Im Auftrag der Landtagsfraktion der Grünen in Baden-Württemberg hat Prof. Joachim Behnke von der Zeppelin University in Friedrichshafen eine Simulationsrechnung für die Landtagswahl in Baden-Württemberg auf Basis der Umfragen Ende Januar/Anfang Februar durchgeführt und dabei versucht, den kumulierten Vorteil des letzten Sitzes zu quantifizieren. Die Ergebnisse wurden in der Presse allerdings etwas überinterpretiert.

Insgesamt wurden 4.000 Wahlergebnisse simuliert, die in einem schmalen Bereich (Standardabweichung dieser Umfragen) um diesen Umfragewert liegen. „Wahrscheinlichkeit“ bezieht sich im Gutachten dann auch auf diese Ergebnisverteilung. Der Autor warnt selber (so in Fußnote 4) vor einer Verwendung als Wahrscheinlichkeit im herkömmlichen Sinne.

Die simulierten Ergebnisse ergeben im Durchschnitt einen Vorteil von 1,4 Sitzen für Schwarz-Gelb (der Vorteil von 1,4 Sitzen geht nur in eine Richtung, die einen erhalten 1,4 Sitze mehr, die anderen aber nichts weniger). Der Median (Zentralwert) und das Maximum betragen einen Sitz Vorteil für Schwarz-Gelb, wobei die Werte selbst zwischen einem Nachteil (!) von fünf Sitzen und einem Vorteil von sieben Sitzen stark schwanken. Desweiteren gibt es in 4 Prozent der Fälle eine Mehrheitsumkehr; CDU und FDP erhalten dann eine Mehrheit, die sie ohne Überhang- und Ausgleichsmandate nicht hätten.

Als Lösung schlägt Behnke eine Modifizierung des Berechnungsverfahren vor (s. o.), bei dem etwas mehr Ausgleichsmandate verteilt werden.
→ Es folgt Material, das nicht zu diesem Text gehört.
/-- A byte with its digits exchanged (40_load_transfer.md rule R144). -/
theorem toNat_swapNibbles (v : Byte) :
    (joinNibbles (loNibble v) (hiNibble v)).toNat = v.toNat % 16 * 16 + v.toNat / 16 := by
  have low : (loNibble v).toNat = v.toNat % 16 := by
    rw [loNibble, BitVec.extractLsb'_toNat, Nat.shiftRight_zero]
  have high : (hiNibble v).toNat = v.toNat / 16 := by
    rw [hiNibble, BitVec.extractLsb'_toNat, Nat.shiftRight_eq_div_pow]
    exact Nat.mod_eq_of_lt (Nat.div_lt_of_lt_mul v.isLt)
  rw [toNat_joinNibbles, low, high]

/-! ### What an update leaves -/

/-- A register written holds what was written. -/
theorem reg_setReg_same (s : State) (g : Reg) (v : Byte) : (s.setReg g v).reg g = v := by
  rw [reg_setReg, if_pos rfl]

/-- A cell written holds what was written. -/
theorem iramGet_iramSet_same (s : State) (a : Ptr) (v : Byte) : (s.iramSet a v).iramGet a = v := by
  rw [iramGet_iramSet, if_pos rfl]

/-- A takes P, Q or R as a number (40_load_transfer.md rules R130 to R132). -/
theorem toNat_reg_setReg_ofPtr (s : State) (g : Reg) (p : Ptr) : ((s.setReg g (ofPtr p)).reg g).toNat = p.toNat := by
  rw [reg_setReg_same, toNat_ofPtr]

/-- A data read writes no flag (20_memory.md rule R63). -/
theorem memRead_flagsKept (s : State) (a : Word) : FlagsKept s (s.memRead a).2 := ⟨memRead_c s a, memRead_z s a⟩

/-- A program-space read writes no flag (20_memory.md rule R62). -/
theorem codeRead_flagsKept (s : State) (a : Word) : FlagsKept s (s.codeRead a).2 := ⟨codeRead_c s a, codeRead_z s a⟩

/-- A data write writes no flag (20_memory.md rule R64). -/
theorem memWrite_flagsKept (s : State) (a : Word) (v : Byte) : FlagsKept s (s.memWrite a v) :=
  ⟨memWrite_c s a v, memWrite_z s a v⟩

/-! ### Where the byte used exists -/

section

variable {s : State}

/-- `(P)` as a source where it exists. -/
theorem atP_present (present : s.implemented s.p = true) : s.atP = .ok (s.iramGet s.p) :=
  readIram_implemented s s.p present

/-- `(P)` as a destination, in a state that has the P and the platform of one where it exists. -/
theorem setAtP_present (present : s.implemented s.p = true) {u : State} (p : u.p = s.p)
    (platform : u.platform = s.platform) (v : Byte) : u.setAtP v = .ok (u.iramSet s.p v) := by
  rw [State.setAtP, p]
  exact writeIram_implemented u s.p v ((implemented_congr s u s.p platform).trans present)

/-- The end EXAM, MVMD and READM share: the byte into (P), pc one on. -/
theorem storeAtP_present (present : s.implemented s.p = true) {u : State} (p : u.p = s.p)
    (platform : u.platform = s.platform) (v : Byte) :
    outcome (do let t ← u.setAtP v; .ok (t.advance 1)) = .next ((u.iramSet s.p v).advance 1) := by
  rw [setAtP_present present p platform, ok_bind, outcome_ok]

/-- LDM (40_load_transfer.md rule R137). -/
theorem execLdm_present (present : s.implemented s.p = true) :
    execLdm s = .next ((s.setReg .a (s.iramGet s.p)).advance 1) := by
  rw [execLdm, atP_present present, ok_bind, outcome_ok]

/-- EXAM (40_load_transfer.md rule R143). -/
theorem execExam_present (present : s.implemented s.p = true) :
    execExam s = .next (((s.setReg .a (s.iramGet s.p)).iramSet s.p (s.reg .a)).advance 1) := by
  rw [execExam, atP_present present, ok_bind]
  exact storeAtP_present present (setReg_p s .a _) (setReg_platform s .a _) (s.reg .a)

/-- EXAM leaves in A the byte (P) held, where P names A as well: there the exchange changes nothing. -/
theorem reg_a_of_exchange (s : State) :
    ((s.setReg .a (s.iramGet s.p)).iramSet s.p (s.reg .a)).reg .a = s.iramGet s.p := by
  rw [reg_iramSet]
  split
  · rename_i names
    rw [names, reg_eq_iramGet]
  · exact reg_setReg_same s .a _

/-- PUSH (40_load_transfer.md rule R147). -/
theorem execPush_present (present : s.implemented (s.r - 1) = true) :
    execPush s = .next (({ s with r := s.r - 1 }.iramSet (s.r - 1) (s.reg .a)).advance 1) := by
  have below : ({ s with r := s.r - 1 } : State).implemented (s.r - 1) = true := present
  rw [execPush, writeIram_implemented _ _ _ below, ok_bind, outcome_ok]

/-- LEAVE (40_load_transfer.md rule R149). -/
theorem execLeave_present (present : s.implemented s.r = true) :
    execLeave s = .next ((s.iramSet s.r 0).advance 1) := by
  rw [execLeave, writeIram_implemented s s.r 0 present, ok_bind, outcome_ok]

/-- MVDM (40_load_transfer.md rule R140). -/
theorem execMvdm_present (present : s.implemented s.p = true) :
    execMvdm s = .next ((s.memWrite s.dp (s.iramGet s.p)).advance 1) := by
  rw [execMvdm, atP_present present, ok_bind, outcome_ok]

/-- MVMD (40_load_transfer.md rule R141). -/
theorem execMvmd_present (present : s.implemented s.p = true) :
    execMvmd s = .next (((s.memRead s.dp).2.iramSet s.p (s.memRead s.dp).1).advance 1) :=
  storeAtP_present present (memRead_p s s.dp) (memRead_platform s s.dp) _

/-- READM (40_load_transfer.md rule R146). -/
theorem execReadm_present (present : s.implemented s.p = true) :
    execReadm s = .next (((s.codeRead (s.pc + 1)).2.iramSet s.p (s.codeRead (s.pc + 1)).1).advance 1) :=
  storeAtP_present present (codeRead_p s _) (codeRead_platform s _) _

end

/-! ### The statements -/

/-- An immediate load of a register (40_load_transfer.md rules R121 to R124). -/
theorem loadImmediate_loads (s : State) (g : Reg) (n : Byte) :
    ∃ t, s.loadImmediate g n = .next t ∧ t.reg g = n ∧ t.pc = s.pc + 2 ∧ FlagsKept s t :=
  ⟨_, rfl, reg_setReg_same s g n, rfl, rfl, rfl⟩

/-- Settles O11: the four loads of a register in internal RAM are one meaning; P and Q take 7 bits, P from LP 6. -/
theorem immediateLoads : Obligations.ImmediateLoads := by
  intro s n nm l
  refine ⟨loadImmediate_loads s .i n, loadImmediate_loads s .j n, loadImmediate_loads s .a n,
    loadImmediate_loads s .b n, ?lidp, ?lidl, ?lip, ?liq, ?lp, ?headers⟩
  case lidp => exact ⟨_, rfl, rfl, rfl, rfl, rfl⟩
  case lidl => exact ⟨_, rfl, hiByte_joinBytes _ n, loByte_joinBytes _ n, rfl, rfl, rfl⟩
  case lip => exact ⟨_, rfl, toNat_toPtr n, rfl, rfl, rfl⟩
  case liq => exact ⟨_, rfl, toNat_toPtr n, rfl, rfl, rfl⟩
  case lp => exact ⟨_, rfl, toNat_setWidth_lp l, rfl, rfl, rfl⟩
  case headers => exact ⟨⟨rfl, rfl⟩, ⟨rfl, rfl⟩, ⟨rfl, rfl⟩, ⟨rfl, rfl⟩, ⟨rfl, rfl⟩, ⟨rfl, rfl⟩, ⟨rfl, rfl⟩,
      ⟨rfl, rfl⟩, rfl, rfl⟩

/-- Settles O12: what A takes is written to its cell, what P, Q and R take to their fields; EXAB writes A first, from
B, and B from the A it had. -/
theorem registerTransfers : Obligations.RegisterTransfers := by
  intro s
  refine ⟨?ldp, ?ldq, ?ldr, ?ra, ?stp, ?stq, ?str, ?exab, ?swp, ?headers⟩
  case ldp => exact ⟨_, rfl, toNat_reg_setReg_ofPtr s .a s.p, rfl, rfl, rfl⟩
  case ldq => exact ⟨_, rfl, toNat_reg_setReg_ofPtr s .a s.q, rfl, rfl, rfl⟩
  case ldr => exact ⟨_, rfl, toNat_reg_setReg_ofPtr s .a s.r, rfl, rfl, rfl⟩
  case ra => exact ⟨_, rfl, reg_setReg_same s .a 0, rfl, rfl, rfl⟩
  case stp => exact ⟨_, rfl, toNat_toPtr _, rfl, rfl, rfl⟩
  case stq => exact ⟨_, rfl, toNat_toPtr _, rfl, rfl, rfl⟩
  case str => exact ⟨_, rfl, toNat_toPtr _, rfl, rfl, rfl⟩
  case exab =>
    refine ⟨_, rfl, ?_, reg_setReg_same _ .b _, rfl, rfl, rfl⟩
    rw [reg_advance, reg_setReg, if_neg (by decide), reg_setReg_same]
  case swp => exact ⟨_, rfl, by rw [reg_advance, reg_setReg_same, toNat_swapNibbles], rfl, rfl, rfl⟩
  case headers => exact ⟨⟨rfl, rfl⟩, ⟨rfl, rfl⟩, ⟨rfl, rfl⟩, ⟨rfl, rfl⟩, ⟨rfl, rfl⟩, ⟨rfl, rfl⟩, ⟨rfl, rfl⟩,
      ⟨rfl, rfl⟩, rfl, rfl⟩

/-- Settles O13: where the byte exists the instruction is one read, one write or both. -/
theorem internalMovesAndStack : Obligations.InternalMovesAndStack := by
  intro s
  refine ⟨fun present => ?ldm, fun present => ?exam, fun present => ?push, fun present => ?pop, fun present => ?leave,
    ?headers⟩
  case ldm => exact ⟨_, execLdm_present present, reg_setReg_same s .a _, rfl, rfl, rfl⟩
  case exam =>
    exact ⟨_, execExam_present present, reg_a_of_exchange s, iramGet_iramSet_same _ s.p _, rfl, rfl, rfl⟩
  case push => exact ⟨_, execPush_present present, rfl, iramGet_iramSet_same _ (s.r - 1) _, rfl, rfl, rfl⟩
  case pop => exact ⟨_, execPop_present s present, reg_setReg_same s .a _, rfl, rfl, rfl, rfl⟩
  case leave => exact ⟨_, execLeave_present present, iramGet_iramSet_same s s.r 0, rfl, rfl, rfl, rfl⟩
  case headers => exact ⟨⟨rfl, rfl⟩, ⟨rfl, rfl⟩, ⟨rfl, rfl⟩, ⟨rfl, rfl⟩, rfl, rfl⟩

/-- Settles O14: the access, then the byte into A or (P); what the access keeps, the instruction keeps. -/
theorem externalMoves : Obligations.ExternalMoves := by
  intro s
  have dataPc : (s.memRead s.dp).2.pc + 1 = s.pc + 1 := by rw [memRead_pc]
  have codePc : (s.codeRead (s.pc + 1)).2.pc + 1 = s.pc + 1 := by rw [codeRead_pc]
  have storePc (v : Byte) : (s.memWrite s.dp v).pc + 1 = s.pc + 1 := by rw [memWrite_pc]
  refine ⟨?ldd, ?std, fun present => ?mvdm, fun present => ?mvmd, ?read, fun present => ?readm, ?headers⟩
  case ldd => exact ⟨_, rfl, reg_setReg_same _ .a _, dataPc, memRead_flagsKept s s.dp⟩
  case std => exact ⟨_, rfl, rfl, rfl, storePc _, memWrite_flagsKept s s.dp _⟩
  case mvdm =>
    exact ⟨_, execMvdm_present present, rfl, rfl, memWrite_p s s.dp _, memWrite_dp s s.dp _, storePc _,
      memWrite_flagsKept s s.dp _⟩
  case mvmd =>
    exact ⟨_, execMvmd_present present, iramGet_iramSet_same _ s.p _, memRead_p s s.dp, memRead_dp s s.dp, dataPc,
      memRead_flagsKept s s.dp⟩
  case read => exact ⟨_, rfl, reg_setReg_same _ .a _, codePc, codeRead_flagsKept s (s.pc + 1)⟩
  case readm =>
    exact ⟨_, execReadm_present present, iramGet_iramSet_same _ s.p _, codePc, codeRead_flagsKept s (s.pc + 1)⟩
  case headers => exact ⟨⟨rfl, rfl⟩, ⟨rfl, rfl⟩, ⟨rfl, rfl⟩, ⟨rfl, rfl⟩, ⟨rfl, rfl⟩, rfl, rfl⟩

end Sys2Proof.Machine
end

section
/-! SUPPORT. Arithmetic, logic, compares, rotations and carry (41_arithmetic_logic.md). What the arithmetic unit
computes is stated with numbers; an operation on internal RAM is described where its bytes exist (10_state.md rule R29),
once for all the instructions that use it. -/

namespace Sys2Proof.Machine

/-! ### Values and flags -/

/-- The zero test as the statements write it (41_arithmetic_logic.md rule R171). -/
theorem isZero_eq_decide (v : Byte) : isZero v = decide (v = 0) := rfl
Es soll der Quotient Stimmen/Sitzzahl der überhängenden Partei als neuer Zuteilungsdivisor benutzt werden, um den statistischen Vorteil des letzten Sitz zu beseitigen. Das Verfahren würde zu mehr Ausgleichsmandaten führen und wäre etwas anfälliger für negative Stimmgewichte. Die Landeswahlleiterin hat dieser Berechnung von Ausgleichsmandaten inzwischen eine Absage erteilt.

Der durchschnittliche Vorteil von 1,4 Sitzen dürfte mit nur geringen Abstrichen allgemeiner gelten, die Aussagen zur Mehrheitsumkehr hängen dagegen stark von den ausgewählten Wahlergebnissen ab. Die Wahrscheinlichkeit einer Mehrheitsumkehr durch Überhangmandate dürfte damit deutlich unter den angegebenen 4 Prozent liegen. Außerhalb der Simulationsrechnung scheinen die Zahlen eine gewisse Eigendynamik zu bekommen. Aus dem einen (oder 1,4) Sitz(en) werden rund zwei, dann bis zu vier.

Leider fehlen in der Studie Aussagen zu Mehrheitswechseln in die andere Richtung (also wenn sich eine Stimmenmehrheit von CDU und FDP nicht in einer Sitzmehrheit abbildet) und zu Mehrheitswechseln allein aufgrund kumulierter Rundungszufälle, ganz ohne Überhangmandate. Auch auf den Einfluss der Fünfprozenthürde auf die Simulation wird nicht näher eingegangen. Schließlich liegt die FDP (in der Simulation) nur knapp über, die Linke nur knapp unter 5 Prozent.

Diskussion über das Wahlrecht notwendig

Mehrheitswechsel allein durch Rundungsfehler sind in Mehrparteiensystemen nicht zu vermeiden, und mit der Fünfprozenthürde hat man viel stärker mehrheitsändernde Eingriffe ins Wahlsystem. Gleichwohl gehört gerade in Baden-Württemberg das Wahlrecht nach der Wahl auf den Prüfstand, und zwar über die Beseitigung von Regelungslücken hinaus. Denn durch die unsinnige Regelung des bezirkweisen Ausgleichs gewinnt die Sitzverteilung eine gravierende und unkalkulierbare Unschärfe, die völlig unnötig ist.